El voto preferencial elevaría el costo del activismo electoral fomentando la búsqueda de financiamiento en fuentes “non sancta”,  se multiplicarían las disputas internas y ni hablar de lo difícil que será el conteo de los votos con 450 tipos diferentes boletas. Sobre este tópico se han pronunciado en el mismo sentido que el senador los partidos mayoritarios, el Tribunal Superior Electoral y la misma Junta Central Electoral que ha pedido posponer el voto preferencial para el 2024 previendo un escenario “caótico” como lo definió la descatada politóloga Rosario Espinal en declaraciones a Diario Libre en Agosto del año pasado.

A pesar de la importancia de los dos postulados anteriores estos se han visto eclipsados por el tercero y es que su propuesta de modificación del artículo 124 de la Constitución ha tocado un tema sensible que tiene que ver con la forma como se manifiesta y se ejerce el liderazgo político en nuestro país. Actualmente este artículo establece que un presidente en ejercicio podría repostularse por un periodo consecutivo y “nunca jamás” lo que a juicio del senador no coincide con nuestra realidad política y puede producir traumas futuros a todo el espectro político nacional.

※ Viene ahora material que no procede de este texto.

-- ==== Sys2Proof/Machine/Revive.lean ====
section
/-! DEFINITION. Reviving, rebuilding, the spill scan, mirrors held for other controllers, and WARM holdings (R334, R335,
R337 to R342, R364). -/
namespace Sys2Proof.Machine
open Sys2Proof

/-! ## Frames that are filled whole (R199, R209, R339) -/

/-- A reserved frame becomes the entry of its page, with COW = 0; it is reserved no more (R86). -/
def Dev.installResv (d : Dev) (slot : Nat) (r : Resv) (f : Frame → Frame) : Dev :=
  let fr := f (d.frame r.pageId)
  let d := { d with ses := { d.ses with ctxs := NMap.mapV d.ses.ctxs fun _ c =>
    if c.slot = slot then { c with resvPages := c.resvPages - 1 } else c } }
  (d.setFrame r.pageId { fr with fstate := 2 }).updSess slot fun x => { x with
    resv := x.resv.filter (· != r)
    pt := NMap.put x.pt (r.layer * 65536 + r.page) { pageId := r.pageId, cls := fr.cls } }
/-- The slots of a page as an image holds them, in the storage format (R199). -/
def Profile.reviveSlots (p : Profile) (fmt size : Nat) (bs : Bytes) (n : Nat) : Bytes :=
  if fmt = 7 ∧ p.storeFmt ≠ 7 then
    (List.range n).flatMap fun i =>
      let (lat, rot) := decSlot 7 p.dc p.dr 0 0 (slice bs (i * size) size)
      encSlot p.storeFmt 0 0 lat rot
  else bs.take (n * size)
/-- A frame is filled from an image's page (R185, R199, R339 step 2). -/
def Dev.fillFrame (d : Dev) (slot : Nat) (r : Resv) (mx4 : Bool) (slots trailer : Bytes) (n : Nat) : Dev :=
  (d.poke (d.frameAddr r.pageId) slots).installResv slot r fun f =>
    let g := f.withTrailer trailer
    { g with
      fill := n
      parkFid := g.parkFid || mx4
      written := 2 ^ n - 1
      ofsLat := if mx4 then 0 else g.ofsLat
      ofsRot := if mx4 then 0 else g.ofsRot }
/-- Signatures and coarse records are taken from signature runs (R207, R352). -/
def Dev.putRuns (d : Dev) (slot n : Nat) (run : Nat → Nat → Bytes) : Dev :=
  let p := d.prof (d.sess slot)
  let keys := (List.range p.layers).flatMap fun l => (List.range (runsFor n)).map fun j => (l, j)
  let sigs := keys.flatMap fun e =>
    let b := run e.1 e.2
    (List.range 512).filterMap fun i =>
      if bitOf (leAt b 512 64) i then some (e.1 * 65536 + 512 * e.2 + i, leAt b (4096 + 64 * i) 64) else none
  let crs := keys.flatMap fun e =>
    let b := run e.1 e.2
    (List.range 8).filterMap fun i =>
      if bitOf (leAt b 576 1) i then some (e.1 * 1024 + 8 * e.2 + i, leAt b (64 * i) 64) else none
  d.updSess slot fun x => { x with
    sigs := sigs.foldl (fun m e => NMap.put m e.1 e.2) x.sigs
    coarse := crs.foldl (fun m e => NMap.put m e.1 e.2) x.coarse }
/-- The frames of a revive are written from an image (R339 step 2, R352). -/
def Dev.fillFromImage (d : Dev) (slot : Nat) (img : Bytes) : Dev :=
  let x := d.sess slot
  let p := d.prof x
  let n := x.d.committed
  let fmt := fieldAt img 0x10 40 8
  let size := leAt img 0x18 4
  let sec := ceilDiv (n * size + 64 * ceilDiv n 64) 16384 * 16384
  let d := x.resv.foldl (fun d r =>
    let base := 16384 + r.layer * sec
    let k := min 64 (n - 64 * r.page)
    let bs := slice img (base + 64 * r.page * size) (k * size)
    d.fillFrame slot r (fmt = 7 && p.storeFmt != 7) (p.reviveSlots fmt size bs k)
      (slice img (base + n * size + 64 * r.page) 64) k) d
  if p.selGroups = 0 then d
  else d.putRuns slot n fun l j => slice img (16384 + p.layers * sec + (l * runsFor n + j) * 36864) 36864
/-- The frames of a session are written from pages in order of layer and page (R339 step 2, R434 step 3). -/
def Dev.fillFromPages (d : Dev) (slot n : Nat) (data : Bytes) : Dev :=
  let x := d.sess slot
  let p := d.prof x
  x.resv.foldl (fun d r =>
    let k := min 64 (n - 64 * r.page)
    let pg := pageIn' (pagePayload p.slotBytes) (ceilDiv n 64) data r.layer r.page
    d.fillFrame slot r false (pg.take (k * p.slotBytes)) (slice pg (64 * p.slotBytes) 64) k) d
/-- The frames of a hall copy back are written from the holder's pages (R339 step 2). -/
def Dev.fillFromHolder (d : Dev) (slot : Nat) (data : Bytes) : Dev := d.fillFromPages slot (d.sess slot).d.committed data
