/-- MOVE engines of a die that are not retired (R235, R586). -/
def Dev.moveEngines (d : Dev) (die : Nat) : Nat := ((List.range 16).filter fun j => !d.unitRetired 9 (16 * die + j)).length
/-- COW_COPY: a copy of a shared page completes: slots below COMMITTED and the trailer; the entry names the copy with
COW = 0, and the shared frame, which MOVE has read, loses a reference (R122, R128). The copies of a die are taken in the order of their
submission by its MOVE engines, so that no copy completes before one that is not yet taken (R235). -/
def execCowCopy (slot layer page : Nat) : State → Host.Outcome State Fault Refusal :=
  onDev fun m d =>
    match d.pgs.copies.find? fun c => c.1 == slot && c.2.1 == layer && c.2.2.1 == page with
    | none => d
    | some c =>
      let before := (d.pgs.copies.filter fun k => slotDie k.1 == slotDie slot).takeWhile (· != c)
      if d.moveEngines (slotDie slot) ≤ before.length then d
      else
      let src := c.2.2.2.1
      let dst := c.2.2.2.2
      let x := d.sess slot
      let p := d.prof x
      let n := min 64 (x.d.committed - 64 * page)
      let fs := d.frame src
      let d := d.heatFrame src (d.row x.d.group)
      let d := d.poke (d.frameAddr dst) (m.readN (d.frameAddr src) (n * p.slotBytes))
      let d := { d with pgs := { d.pgs with copies := d.pgs.copies.erase c } }.sat F.PGS_CNT_COW 1
      let d := match x.resv.find? fun r => r.layer == layer && r.page == page with
        | some r => d.installResv slot r fun f => { f with
            fill := n
            fmt := fs.fmt
            parkFid := fs.parkFid
            written := fs.written
            ofsLat := fs.ofsLat
            ofsRot := fs.ofsRot }
        | none => d
      (d.dropRef slot src).placeLate x.d.group (slotDie slot) layer

/-! ## Task events (R271 to R276) -/

/-- TASK_COMPLETE: the running task of an engine has issued every step; its group's next stake becomes ready there, and
the engine takes its next task (R271, R272). -/
def execTaskComplete (e : Nat) : State → Host.Outcome State Fault Refusal :=
  onUnit (e < 64) fun _ d =>
    let x := d.engine e
    match x.running with
    | none => d
    | some t => match d.weaveOf t.group with
      | none => (d.setEngine e { x with running := none, request := none }).dispatch e
      | some v =>
        if (d.firstInst v e t).isSome || d.selecting v e t then d
        else
          let d := d.setEngine e { x with running := none, request := none }
          let d := if t.stake + 1 < v.stakes then d.readyTask t.group e (t.stake + 1) else d
          d.dispatch e

/-- PREEMPTION_WAIT: WAIT_CC has passed without a cheap point, and the whole scratchpad is saved (R273, R274). -/
def execPreemptionWait (e : Nat) : State → Host.Outcome State Fault Refusal :=
  onUnit (e < 64) fun _ d =>
    let x := d.engine e
    match x.running, x.request with
    | some _, some (_, at') => (d.reach at').saveTask e none
    | _, _ => d

/-- YIELD: a task that has waited YIELD_CC for a fabric tile gives way, if another is ready or saved and its own level's
save area is free (R275). -/
def execYield (e : Nat) : State → Host.Outcome State Fault Refusal :=
  onUnit (e < 64) fun _ d =>
    let x := d.engine e
    match x.running with
    | none => d
    | some t => match t.level, d.weaveOf t.group with
      | some l, some v => match d.tileWait v e t with
        | none => d
        | some what =>
          let other := !x.ready.isEmpty || x.saved.any fun u => u.awaits.isNone
          let free := NMap.has d.att.saveSets (saveKey (engDie e) l) && !x.saved.any fun u => u.level == some l
          if t.yieldCc = 0 ∨ !other ∨ !free then d
          else
            let d := d.reach (t.waitFrom + d.ccNs t.yieldCc)
            let d := (d.sat F.ATT_PREEMPT_CNT_YIELD 1).setEngine e
              { x with running := some { t with awaits := some what } }
            d.saveTask e (d.cheapBytes v e t)
      | _, _ => d

/-- SAVE: a save completes; the engine takes the preempting task (R272, R274). -/
def execSave (e : Nat) : State → Host.Outcome State Fault Refusal :=
  onUnit (e < 64) fun _ d =>
    let x := d.engine e
    match x.saving with
    | none => d
    | some t => (d.setEngine e { x with saving := none, saved := x.saved ++ [{ t with readyAt := d.now }] }).dispatch e

/-- RESTORE: a restore completes, and the task continues at its saved step (R274); a task that became ready in the meantime, or whose
tile has arrived, requests preemption now (R273, R275). -/
def execRestore (e : Nat) : State → Host.Outcome State Fault Refusal :=
  onUnit (e < 64) fun _ d =>
    let x := d.engine e
    match x.restoring with
    | none => d
    | some t =>
      let d := (d.sat F.ATT_PREEMPT_CNT_RESTORE 1).setEngine e
        { x with
          restoring := none
          running := some { t with
            saved := none
            tags := []
            lost := []
            yieldCc := d.g F.ATT_PREEMPT_YIELD_CC
            waitFrom := d.now } }
      let d := (d.putTags t).spoil t
      (x.ready ++ x.saved.filter fun u => u.awaits.isNone).foldl (fun (d : Dev) u => d.askPreempt e u) d

end Sys2Proof.Machine
end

Analizando el tema a la luz de nuestra historia republicana podemos ver que la reelección ha sido la principal motivación para las treinta y nueve modificaciones constitucionales realizadas en estos 173 años de vida nacional. En esta etapa política iniciada en el punto de inflexión que representó la crisis política de 1994  la reelección fue prohibida en ese año, restablecida en 2002, prohibida en 2010 y restablecida nueva vez en 2015 y es partiendo de esta experiencia que el senador plantea modificar el art. 124 como solución a ese desfase entre el ideal constitucional y nuestra realidad socio-política.

Al igual que las elecciones separadas y el Defensor del Pueblo el “nunca jamás” es una figura copiada de constituciones extranjeras, en este  caso de la norteamericana (XXII Enmienda de 1947). La adopción de modelos extranjeros ha sido uno de los grandes errores que la clase política dominicana ha cometido en el proceso de construcción de nuestra democracia, pues   aspirando a modelos de convivencia superior, a los cuales sin duda llegaremos en algún momento de nuestra historia, hemos idealizado un estado de cosas que al no materializarse va dejando frustraciones en cada choque con la realidad.

Los axiomas de Arístides Victoria llegan justo a tiempo antes de que el país entre en lo que podría ser su armagedón electoral situado en 2020 y son para prestarle atención al margen de las pasiones e intereses políticos, proponen, con muchísima responsabilidad, un encuentro entre ideal y lo posible del cual sin dudas la democracia y la institucionalidad saldrán fortalecidas.